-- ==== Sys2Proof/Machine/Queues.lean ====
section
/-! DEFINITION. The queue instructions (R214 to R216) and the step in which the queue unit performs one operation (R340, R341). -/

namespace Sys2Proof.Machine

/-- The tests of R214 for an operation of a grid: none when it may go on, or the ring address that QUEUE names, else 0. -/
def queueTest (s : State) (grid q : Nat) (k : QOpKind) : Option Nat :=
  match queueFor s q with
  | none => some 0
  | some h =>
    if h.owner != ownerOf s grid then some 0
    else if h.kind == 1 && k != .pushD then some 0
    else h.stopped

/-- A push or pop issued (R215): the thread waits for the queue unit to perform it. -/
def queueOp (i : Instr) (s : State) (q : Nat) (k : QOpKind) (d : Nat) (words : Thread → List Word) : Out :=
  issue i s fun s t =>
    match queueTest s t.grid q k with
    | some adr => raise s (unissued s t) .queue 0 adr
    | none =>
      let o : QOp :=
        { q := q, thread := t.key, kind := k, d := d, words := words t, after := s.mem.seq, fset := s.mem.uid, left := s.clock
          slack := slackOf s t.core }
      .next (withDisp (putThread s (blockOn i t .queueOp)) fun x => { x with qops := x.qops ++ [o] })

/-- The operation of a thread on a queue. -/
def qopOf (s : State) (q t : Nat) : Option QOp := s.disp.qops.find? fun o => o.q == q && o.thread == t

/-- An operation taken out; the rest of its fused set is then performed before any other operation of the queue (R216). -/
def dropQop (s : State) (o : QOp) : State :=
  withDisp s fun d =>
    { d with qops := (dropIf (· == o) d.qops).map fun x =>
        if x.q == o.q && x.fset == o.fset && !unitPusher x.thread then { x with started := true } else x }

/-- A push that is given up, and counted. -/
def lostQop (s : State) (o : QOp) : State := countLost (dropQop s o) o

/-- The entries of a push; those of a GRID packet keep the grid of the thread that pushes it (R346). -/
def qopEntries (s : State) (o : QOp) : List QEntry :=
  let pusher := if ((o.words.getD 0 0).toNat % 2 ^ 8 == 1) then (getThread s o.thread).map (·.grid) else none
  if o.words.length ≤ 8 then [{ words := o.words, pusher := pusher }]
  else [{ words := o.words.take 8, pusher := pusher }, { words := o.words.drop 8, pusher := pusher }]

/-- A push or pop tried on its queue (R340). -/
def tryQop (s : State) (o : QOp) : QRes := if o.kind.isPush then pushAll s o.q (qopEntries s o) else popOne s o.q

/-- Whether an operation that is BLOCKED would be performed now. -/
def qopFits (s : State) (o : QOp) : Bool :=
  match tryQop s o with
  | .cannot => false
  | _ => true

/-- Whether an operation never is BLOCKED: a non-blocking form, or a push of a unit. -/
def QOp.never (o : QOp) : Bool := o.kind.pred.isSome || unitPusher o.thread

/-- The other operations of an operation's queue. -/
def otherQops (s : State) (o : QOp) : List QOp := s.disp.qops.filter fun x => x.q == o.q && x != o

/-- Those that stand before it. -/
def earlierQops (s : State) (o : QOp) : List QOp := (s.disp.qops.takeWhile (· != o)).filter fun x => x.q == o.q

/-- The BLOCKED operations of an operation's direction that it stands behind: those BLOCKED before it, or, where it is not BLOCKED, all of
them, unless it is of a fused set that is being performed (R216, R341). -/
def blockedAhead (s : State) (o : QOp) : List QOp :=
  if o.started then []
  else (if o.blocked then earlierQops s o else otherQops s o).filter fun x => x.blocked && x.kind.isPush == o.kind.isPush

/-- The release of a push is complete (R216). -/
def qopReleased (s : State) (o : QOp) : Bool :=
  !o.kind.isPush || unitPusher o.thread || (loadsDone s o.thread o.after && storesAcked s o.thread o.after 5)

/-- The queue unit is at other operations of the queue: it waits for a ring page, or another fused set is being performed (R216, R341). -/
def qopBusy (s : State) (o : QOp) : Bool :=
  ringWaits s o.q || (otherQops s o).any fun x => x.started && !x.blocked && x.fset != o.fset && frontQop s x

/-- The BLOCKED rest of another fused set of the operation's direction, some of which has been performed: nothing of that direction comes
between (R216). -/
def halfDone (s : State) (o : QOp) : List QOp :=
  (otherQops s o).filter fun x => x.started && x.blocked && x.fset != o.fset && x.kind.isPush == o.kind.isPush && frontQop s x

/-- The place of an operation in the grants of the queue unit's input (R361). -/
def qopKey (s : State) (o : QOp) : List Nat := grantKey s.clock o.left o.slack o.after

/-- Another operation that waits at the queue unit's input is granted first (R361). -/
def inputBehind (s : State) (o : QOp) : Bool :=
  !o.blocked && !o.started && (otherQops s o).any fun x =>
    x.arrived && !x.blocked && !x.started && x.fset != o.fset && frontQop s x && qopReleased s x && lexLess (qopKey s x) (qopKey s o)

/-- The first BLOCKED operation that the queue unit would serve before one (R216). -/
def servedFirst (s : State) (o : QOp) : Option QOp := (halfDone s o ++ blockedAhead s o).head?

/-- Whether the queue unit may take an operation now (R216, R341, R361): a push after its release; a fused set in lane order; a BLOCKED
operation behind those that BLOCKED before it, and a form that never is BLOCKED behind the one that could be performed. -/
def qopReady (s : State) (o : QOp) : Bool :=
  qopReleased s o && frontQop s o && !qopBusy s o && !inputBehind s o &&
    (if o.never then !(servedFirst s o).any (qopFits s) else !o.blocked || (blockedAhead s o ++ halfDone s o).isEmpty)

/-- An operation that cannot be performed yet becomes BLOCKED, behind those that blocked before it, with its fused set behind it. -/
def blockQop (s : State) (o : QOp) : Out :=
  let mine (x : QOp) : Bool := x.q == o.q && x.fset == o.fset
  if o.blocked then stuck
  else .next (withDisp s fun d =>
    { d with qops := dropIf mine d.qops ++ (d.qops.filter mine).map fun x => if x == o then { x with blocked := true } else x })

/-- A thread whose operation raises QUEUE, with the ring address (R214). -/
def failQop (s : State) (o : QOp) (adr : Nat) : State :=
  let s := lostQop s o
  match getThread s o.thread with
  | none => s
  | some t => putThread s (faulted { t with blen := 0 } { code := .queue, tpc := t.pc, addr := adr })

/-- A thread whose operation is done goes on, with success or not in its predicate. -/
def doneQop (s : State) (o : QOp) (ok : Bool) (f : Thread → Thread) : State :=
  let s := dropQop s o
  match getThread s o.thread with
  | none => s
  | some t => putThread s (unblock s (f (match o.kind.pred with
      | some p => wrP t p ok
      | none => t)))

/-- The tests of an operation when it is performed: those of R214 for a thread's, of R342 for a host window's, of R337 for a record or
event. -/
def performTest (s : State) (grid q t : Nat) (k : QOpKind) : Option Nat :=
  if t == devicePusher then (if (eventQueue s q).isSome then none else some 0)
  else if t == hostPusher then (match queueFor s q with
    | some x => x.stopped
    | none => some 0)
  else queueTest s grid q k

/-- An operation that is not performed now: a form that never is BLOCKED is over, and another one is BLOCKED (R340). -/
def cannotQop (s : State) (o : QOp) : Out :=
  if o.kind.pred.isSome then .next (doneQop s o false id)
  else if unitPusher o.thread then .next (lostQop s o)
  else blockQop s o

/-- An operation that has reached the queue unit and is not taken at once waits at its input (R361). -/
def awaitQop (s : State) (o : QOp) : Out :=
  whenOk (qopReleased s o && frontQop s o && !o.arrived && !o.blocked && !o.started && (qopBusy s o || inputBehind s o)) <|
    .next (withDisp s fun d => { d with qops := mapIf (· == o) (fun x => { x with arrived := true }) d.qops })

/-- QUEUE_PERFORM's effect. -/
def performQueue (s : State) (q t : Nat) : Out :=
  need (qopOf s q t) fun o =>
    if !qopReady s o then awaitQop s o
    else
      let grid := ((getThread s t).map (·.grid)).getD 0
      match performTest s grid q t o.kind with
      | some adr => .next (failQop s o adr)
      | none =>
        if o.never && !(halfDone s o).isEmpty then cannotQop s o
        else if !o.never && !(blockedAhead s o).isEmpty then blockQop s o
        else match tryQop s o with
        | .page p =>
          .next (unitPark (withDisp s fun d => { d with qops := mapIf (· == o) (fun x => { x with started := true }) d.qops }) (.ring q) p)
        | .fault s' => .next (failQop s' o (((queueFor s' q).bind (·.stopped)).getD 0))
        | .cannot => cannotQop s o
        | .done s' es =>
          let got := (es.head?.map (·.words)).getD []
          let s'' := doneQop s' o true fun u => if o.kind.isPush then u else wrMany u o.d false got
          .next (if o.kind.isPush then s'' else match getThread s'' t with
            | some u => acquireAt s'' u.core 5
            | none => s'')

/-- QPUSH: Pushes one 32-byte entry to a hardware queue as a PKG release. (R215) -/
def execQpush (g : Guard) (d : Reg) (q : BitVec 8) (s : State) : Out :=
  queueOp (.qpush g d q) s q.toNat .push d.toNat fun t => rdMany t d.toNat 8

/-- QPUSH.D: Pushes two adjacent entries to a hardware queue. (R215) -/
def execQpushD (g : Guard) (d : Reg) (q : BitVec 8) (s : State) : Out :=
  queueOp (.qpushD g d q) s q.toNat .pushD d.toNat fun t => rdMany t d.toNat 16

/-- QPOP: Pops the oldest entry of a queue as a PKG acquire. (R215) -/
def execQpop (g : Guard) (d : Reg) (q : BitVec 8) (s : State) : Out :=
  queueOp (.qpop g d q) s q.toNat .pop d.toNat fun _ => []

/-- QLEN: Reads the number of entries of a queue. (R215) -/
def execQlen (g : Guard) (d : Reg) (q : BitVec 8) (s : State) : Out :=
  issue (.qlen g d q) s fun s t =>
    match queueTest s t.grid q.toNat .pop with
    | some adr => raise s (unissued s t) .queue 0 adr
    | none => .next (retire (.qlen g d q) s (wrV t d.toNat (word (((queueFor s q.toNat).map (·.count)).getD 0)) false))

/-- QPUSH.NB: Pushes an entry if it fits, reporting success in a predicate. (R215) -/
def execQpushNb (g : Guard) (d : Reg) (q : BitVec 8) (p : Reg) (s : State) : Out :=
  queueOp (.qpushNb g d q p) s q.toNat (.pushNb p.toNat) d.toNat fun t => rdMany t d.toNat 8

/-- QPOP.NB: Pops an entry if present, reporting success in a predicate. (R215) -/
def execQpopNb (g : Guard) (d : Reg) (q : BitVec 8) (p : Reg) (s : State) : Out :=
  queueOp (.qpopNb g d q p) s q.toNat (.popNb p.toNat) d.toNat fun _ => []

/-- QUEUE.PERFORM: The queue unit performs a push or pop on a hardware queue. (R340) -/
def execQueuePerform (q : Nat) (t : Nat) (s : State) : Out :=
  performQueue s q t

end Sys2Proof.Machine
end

•••

» PROBLEM STATEMENT
All lines in the listing above from the line containing "BLOCKED (R340). -/" to the line containing "def execQpushD (g", inclusive, should be retyped exactly; no other lines should appear.

» REPLY
/-- An operation that is not performed now: a form that never is BLOCKED is over, and another one is BLOCKED (R340). -/
def cannotQop (s : State) (o : QOp) : Out :=
  if o.kind.pred.isSome then .next (doneQop s o false id)
  else if unitPusher o.thread then .next (lostQop s o)
  else blockQop s o

/-- An operation that has reached the queue unit and is not taken at once waits at its input (R361). -/
def awaitQop (s : State) (o : QOp) : Out :=
  whenOk (qopReleased s o && frontQop s o && !o.arrived && !o.blocked && !o.started && (qopBusy s o || inputBehind s o)) <|
    .next (withDisp s fun d => { d with qops := mapIf (· == o) (fun x => { x with arrived := true }) d.qops })

/-- QUEUE_PERFORM's effect. -/
def performQueue (s : State) (q t : Nat) : Out :=
  need (qopOf s q t) fun o =>
    if !qopReady s o then awaitQop s o
    else
      let grid := ((getThread s t).map (·.grid)).getD 0
      match performTest s grid q t o.kind with
      | some adr => .next (failQop s o adr)
      | none =>
        if o.never && !(halfDone s o).isEmpty then cannotQop s o
        else if !o.never && !(blockedAhead s o).isEmpty then blockQop s o
        else match tryQop s o with
        | .page p =>
          .next (unitPark (withDisp s fun d => { d with qops := mapIf (· == o) (fun x => { x with started := true }) d.qops }) (.ring q) p)
        | .fault s' => .next (failQop s' o (((queueFor s' q).bind (·.stopped)).getD 0))
        | .cannot => cannotQop s o
        | .done s' es =>
          let got := (es.head?.map (·.words)).getD []
          let s'' := doneQop s' o true fun u => if o.kind.isPush then u else wrMany u o.d false got
          .next (if o.kind.isPush then s'' else match getThread s'' t with
            | some u => acquireAt s'' u.core 5
            | none => s'')

/-- QPUSH: Pushes one 32-byte entry to a hardware queue as a PKG release. (R215) -/
def execQpush (g : Guard) (d : Reg) (q : BitVec 8) (s : State) : Out :=
  queueOp (.qpush g d q) s q.toNat .push d.toNat fun t => rdMany t d.toNat 8

/-- QPUSH.D: Pushes two adjacent entries to a hardware queue. (R215) -/
def execQpushD (g : Guard) (d : Reg) (q : BitVec 8) (s : State) : Out :=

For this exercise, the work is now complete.